Джим Моррисон после смерти - Фаррен Мик. Страница 18
– Тебя что-то тревожит по поводу моего отъезда? Ты пытаешься меня отговорить?
– Нет, конечно. С чего бы мне вдруг тебя отговаривать? – И снова ответ Эйми прозвучат как-то неискренне.
– Или может, ты думаешь, что если мы отдалимся в пространстве, то могут возникнуть проблемы?
– Бред какой-то.
– Ты думаешь, бред?
– Я вообще об этом не думала.
– Правда?
– Да, правда.
Сэмпл пожала плечами:
– А я вот думала, что это может на нас отразиться.
– Как именно отразиться?
Сэмпл вдруг поняла, что её замечание оказалось более точным, чем она сама предполагала.
– Не знаю.
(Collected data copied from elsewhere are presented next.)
/-- Base plus signed displacement, modulo 2^16 (20_memory.md R68). -/
theorem toNat_add_signExtend8 (base : Word) (dd : Byte) :
    (base + signExtend8 dd).toNat = (((base.toNat : Int) + dd.toInt) % 2 ^ 16).toNat := by
  have hbase : BitVec.ofInt 16 base.toNat = base := by simp
  have hsum : base + signExtend8 dd = BitVec.ofInt 16 (base.toNat + dd.toInt) := by
    rw [BitVec.ofInt_add, hbase, signExtend8_eq_ofInt]
  rw [hsum, BitVec.toNat_ofInt]
  rfl

/-- The sum that `dataAddr` forms is R66's page beside offset. -/
theorem dataAddr_eq_fields (s : State) (page : Byte) (offset : Word) :
    s.dataAddr page offset = (if s.hasBank then page.toNat <<< 16 ||| offset.toNat else offset.toNat) := by
  rw [State.dataAddr, ← Nat.shiftLeft_add_eq_or_of_lt offset.isLt, Nat.shiftLeft_eq]

/-- Settles O16: each form's page and offset by definition, the displaced ones by `toNat_add_signExtend8`. -/
theorem effectiveAddressOfEveryOperand : Obligations.EffectiveAddressOfEveryOperand := by
  intro s dd ll hhll
  refine ⟨rfl, rfl, rfl, ?_, ?_, ?_, ?_, ?_, ?_, rfl, fun m => rfl, dataAddr_eq_fields s⟩
  · exact congrArg (Prod.mk s.xp) (toNat_add_signExtend8 s.ix dd)
  · exact congrArg (Prod.mk s.yp) (toNat_add_signExtend8 s.iy dd)
  · exact congrArg (Prod.mk s.xp) (toNat_add_signExtend8 s.ix s.l)
  · exact congrArg (Prod.mk s.yp) (toNat_add_signExtend8 s.iy s.l)
  · exact congrArg (Prod.mk s.pins.spp) (toNat_add_signExtend8 s.sp dd)
  · exact congrArg (Prod.mk s.ep) (toNat_word16 s.br ll)

/-- Settles O19: `word16` puts the byte at the higher offset on top, and `write16_mem_frame` is the store. -/
theorem sixteenBitAccessIsLittleEndian : Obligations.SixteenBitAccessIsLittleEndian := by
  intro s m v
  obtain ⟨hlow, hhigh, _, hmem, _⟩ := write16_mem_frame s m v
  exact ⟨(toNat_word16 _ _).trans (Nat.add_comm _ _), hlow, hhigh, hmem⟩

/-! ### Loads -/

/-- Settles O20: each load is one write of its register. -/
theorem registerLoads8 : Obligations.RegisterLoads8 := by
  intro i r x s h
  exact ⟨_, exec_registerLoad8 h s, write8_frame s (d := .reg r) (s.read8 x) (by simp)⟩

/-- Settles O21: each store is one write of its operand. -/
theorem memoryLoads8 : Obligations.MemoryLoads8 := by
  intro i m x s h
  exact ⟨_, exec_memoryLoad8 h s, write8_frame s (d := .mem m) (s.read8 x) (by simp)⟩

/-- The load of a bank or page register or from one: a write of the destination, and the hold where that is NB. -/
theorem bankLoad_frame (s : State) (r : Reg8) (x : Operand8) :
    Writes8 (.reg r) (s.read8 x) [] s (bankLoad s r x) ∧ (bankLoad s r x).pc = s.pc ∧
      Control s.runState (decide (r = .nb) || s.inhibitInt) s (bankLoad s r x) := by
  obtain ⟨⟨hval, hregs, hmem⟩, hpc, hctl⟩ := write8_frame s (d := .reg r) (s.read8 x) (by simp)
  by_cases hnb : r = .nb
  · subst hnb
    exact ⟨⟨hval, keepsRegs_holdInterrupts hregs, hmem⟩, hpc, control_holdInterrupts hctl⟩
  · rw [bankLoad, if_neg hnb, decide_eq_false hnb, Bool.false_or]
    exact ⟨⟨hval, hregs, hmem⟩, hpc, hctl⟩

/-- Settles O22: with banks each load is `bankLoad`. -/
theorem bankRegisterLoads : Obligations.BankRegisterLoads := by
  intro i r x s h hbank
  exact ⟨_, (exec_bankRegisterLoad h s).trans (onBankModels_next hbank _), bankLoad_frame s r x⟩

/-- Settles O23: each of the five is `writeSC` of its value. -/
theorem scDestinationsWriteWholeSC : Obligations.SCDestinationsWriteWholeSC := by
  intro s nn i v h
  have hfamily : ∃ f, SCDestination i f ∧ f s = v := by
    simp only [List.mem_cons, List.not_mem_nil, or_false, Prod.mk.injEq] at h
    obtain ⟨rfl, rfl⟩ | ⟨rfl, rfl⟩ | ⟨rfl, rfl⟩ | ⟨rfl, rfl⟩ | ⟨rfl, rfl⟩ := h
    · exact ⟨_, .ldSC_A, rfl⟩
    · exact ⟨_, .ldSC_imm v, rfl⟩
    · exact ⟨_, .andSC_imm nn, rfl⟩
    · exact ⟨_, .orSC_imm nn, rfl⟩
    · exact ⟨_, .xorSC_imm nn, rfl⟩
  obtain ⟨f, hf, rfl⟩ := hfamily
  exact ⟨_, exec_scDestination hf s, writeSC_frame s (f s)⟩

/-- Settles O24: each load is one write of its register. -/
theorem registerLoads16 : Obligations.RegisterLoads16 := by
  intro i r x s h
  exact ⟨_, exec_registerLoad16 h s, setReg16_frame s r (s.read16 x)⟩

/-- Settles O25: each store is one 16-bit write of its operand. -/
theorem memoryLoads16 : Obligations.MemoryLoads16 := by
  intro i m r s h
  exact ⟨_, exec_memoryLoad16 h s, write16_mem_frame s m (s.reg16 r)⟩

/-! ### Nibbles -/

theorem toNat_lowNibble (x : Byte) : (lowNibble x).toNat = x.toNat % 16 := by
  simp [lowNibble, BitVec.extractLsb'_toNat]

theorem toNat_highNibble (x : Byte) : (highNibble x).toNat = x.toNat / 16 := by
  have hlt := x.isLt
  simp only [highNibble, BitVec.extractLsb'_toNat, Nat.shiftRight_eq_div_pow]
  omega

theorem toNat_nibbles (hi lo : BitVec 4) : (hi ++ lo : Byte).toNat = 16 * hi.toNat + lo.toNat := by
  show (hi ++ lo : BitVec (4 + 4)).toNat = _
  rw [BitVec.toNat_append, Nat.shiftLeft_eq, Nat.mul_comm, ← Nat.two_pow_add_eq_or_of_lt lo.isLt]

/-- SWAP in numbers: the two digits change places (40_transfer8.md R185). -/
theorem toNat_swapped (x : Byte) :
    (lowNibble x ++ highNibble x : Byte).toNat = 16 * (x.toNat % 16) + x.toNat / 16 := by
  rw [toNat_nibbles, toNat_lowNibble, toNat_highNibble]

/-! ### Exchanges and swaps -/

theorem exchangeAB_frame (s : State) :
    (s.exchange8 (.reg .a) (.reg .b)).a = s.b ∧ (s.exchange8 (.reg .a) (.reg .b)).b = s.a ∧
      KeepsRegs [.a, .b] s (s.exchange8 (.reg .a) (.reg .b)) ∧ KeepsMem [] s (s.exchange8 (.reg .a) (.reg .b)) ∧
      KeepsControl s (s.exchange8 (.reg .a) (.reg .b)) := by
  refine ⟨rfl, rfl, ?_, fun _ _ => rfl, rfl, rfl, rfl, rfl, rfl, rfl, rfl, rfl⟩
  intro q hq
  cases q <;> first | rfl | simp at hq

/-- EX A,[HL] stores A and then loads the byte that was there (40_transfer8.md R184). -/
theorem exchangeAM_frame (s : State) (m : MemOperand) :
    (s.exchange8 (.reg .a) (.mem m)).a = s.readMem (s.operandAddr m) ∧
      (s.exchange8 (.reg .a) (.mem m)).readMem (s.operandAddr m) = s.a ∧
      KeepsRegs [.a] s (s.exchange8 (.reg .a) (.mem m)) ∧
      KeepsMem [s.operandAddr m] s (s.exchange8 (.reg .a) (.mem m)) ∧
      KeepsControl s (s.exchange8 (.reg .a) (.mem m)) := by
  obtain ⟨⟨hstored, hregs, hmem⟩, hctl⟩ := write8_frame s (d := .mem m) s.a (by simp)
  obtain ⟨⟨hloaded, hregs', hmem'⟩, hctl'⟩ :=
    write8_frame (s.write8 (.mem m) s.a) (d := .reg .a) (s.readMem (s.operandAddr m)) (by simp)
  exact ⟨hloaded, (hmem' _ (by simp)).trans hstored, keepsRegs_trans (keepsRegs_mono hregs (by simp)) hregs',
    keepsMem_trans hmem (keepsMem_mono hmem' (by simp)), keepsControl_trans hctl hctl'⟩

theorem exchangePair_frame (s : State) {r : Reg16} (hr : r ≠ .ba) :
    (s.exchange16 (.reg .ba) (.reg r)).reg16 .ba = s.reg16 r ∧
      (s.exchange16 (.reg .ba) (.reg r)).reg16 r = s.reg16 .ba ∧
      KeepsRegs (.b :: .a :: bytesOf r) s (s.exchange16 (.reg .ba) (.reg r)) ∧
      KeepsMem [] s (s.exchange16 (.reg .ba) (.reg r)) ∧ KeepsControl s (s.exchange16 (.reg .ba) (.reg r)) := by
  obtain ⟨⟨hval, hregs, hmem⟩, hctl⟩ := setReg16_frame s r (s.reg16 .ba)
  obtain ⟨⟨hval', hregs', hmem'⟩, hctl'⟩ := setReg16_frame (s.setReg16 r (s.reg16 .ba)) .ba (s.reg16 r)
  refine ⟨hval', ?_, keepsRegs_trans (keepsRegs_mono hregs ?_) (keepsRegs_mono hregs' ?_), keepsMem_trans hmem hmem',
    keepsControl_trans hctl hctl'⟩
  · exact (reg16_setReg16 _ _ _ _).trans ((if_neg hr).trans hval)
  · simp +contextual
  · simp [bytesOf]

theorem pairExchange_ne_ba {i : Instr} {r : Reg16} (h : PairExchange i r) : r ≠ .ba := by
  cases h <;> simp

/-- Settles O26: the frames of the exchanges, and a swap as a write of the operand with its digits changed over. -/
theorem exchangesAndSwapsComplete : Obligations.ExchangesAndSwapsComplete := by
  intro s
  refine ⟨⟨_, rfl, exchangeAB_frame s⟩, ⟨_, rfl, exchangeAM_frame s .atHL⟩, ⟨_, rfl, ?_⟩, ⟨_, rfl, ?_⟩, ?_⟩
  · obtain ⟨⟨_, hregs, hmem⟩, hctl⟩ := write8_frame s (d := .reg .a) (lowNibble s.a ++ highNibble s.a) (by simp)
    exact ⟨toNat_swapped s.a, hregs, hmem, hctl⟩
  · obtain ⟨⟨hval, hregs, hmem⟩, hctl⟩ := write8_frame s (d := .mem .atHL)
      (lowNibble (s.read8 (.mem .atHL)) ++ highNibble (s.read8 (.mem .atHL))) (by simp)
    exact ⟨(congrArg BitVec.toNat hval).trans (toNat_swapped _), hregs, hmem, hctl⟩
  · intro i r h
    have hfamily : PairExchange i r := by
      simp only [List.mem_cons, List.not_mem_nil, or_false, Prod.mk.injEq] at h
      obtain ⟨rfl, rfl⟩ | ⟨rfl, rfl⟩ | ⟨rfl, rfl⟩ | ⟨rfl, rfl⟩ := h <;> constructor
    exact ⟨_, exec_pairExchange hfamily s, exchangePair_frame s (pairExchange_ne_ba hfamily)⟩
Между нами есть прочная связь, вроде как нить. Если её растянуть в пространстве, она может порваться. И тогда… ну, не знаю… это может нас как-то ослабить.
Эйми, кажется, испугалась.
– Думаешь, так и будет?
– Не знаю. Я просто не исключаю такой возможности.
– Но ты готова рискнуть?
– Тебе же нужен твой поэт?
– Да, но…
– Значит, мне надо ехать. Всё равно это случилось бы, рано или поздно. Мы же не можем прожить всю вечность, связанные невидимой пуповиной.
– Думаю, ты права.
– Тем более если ты собираешься заменить Господа Бога.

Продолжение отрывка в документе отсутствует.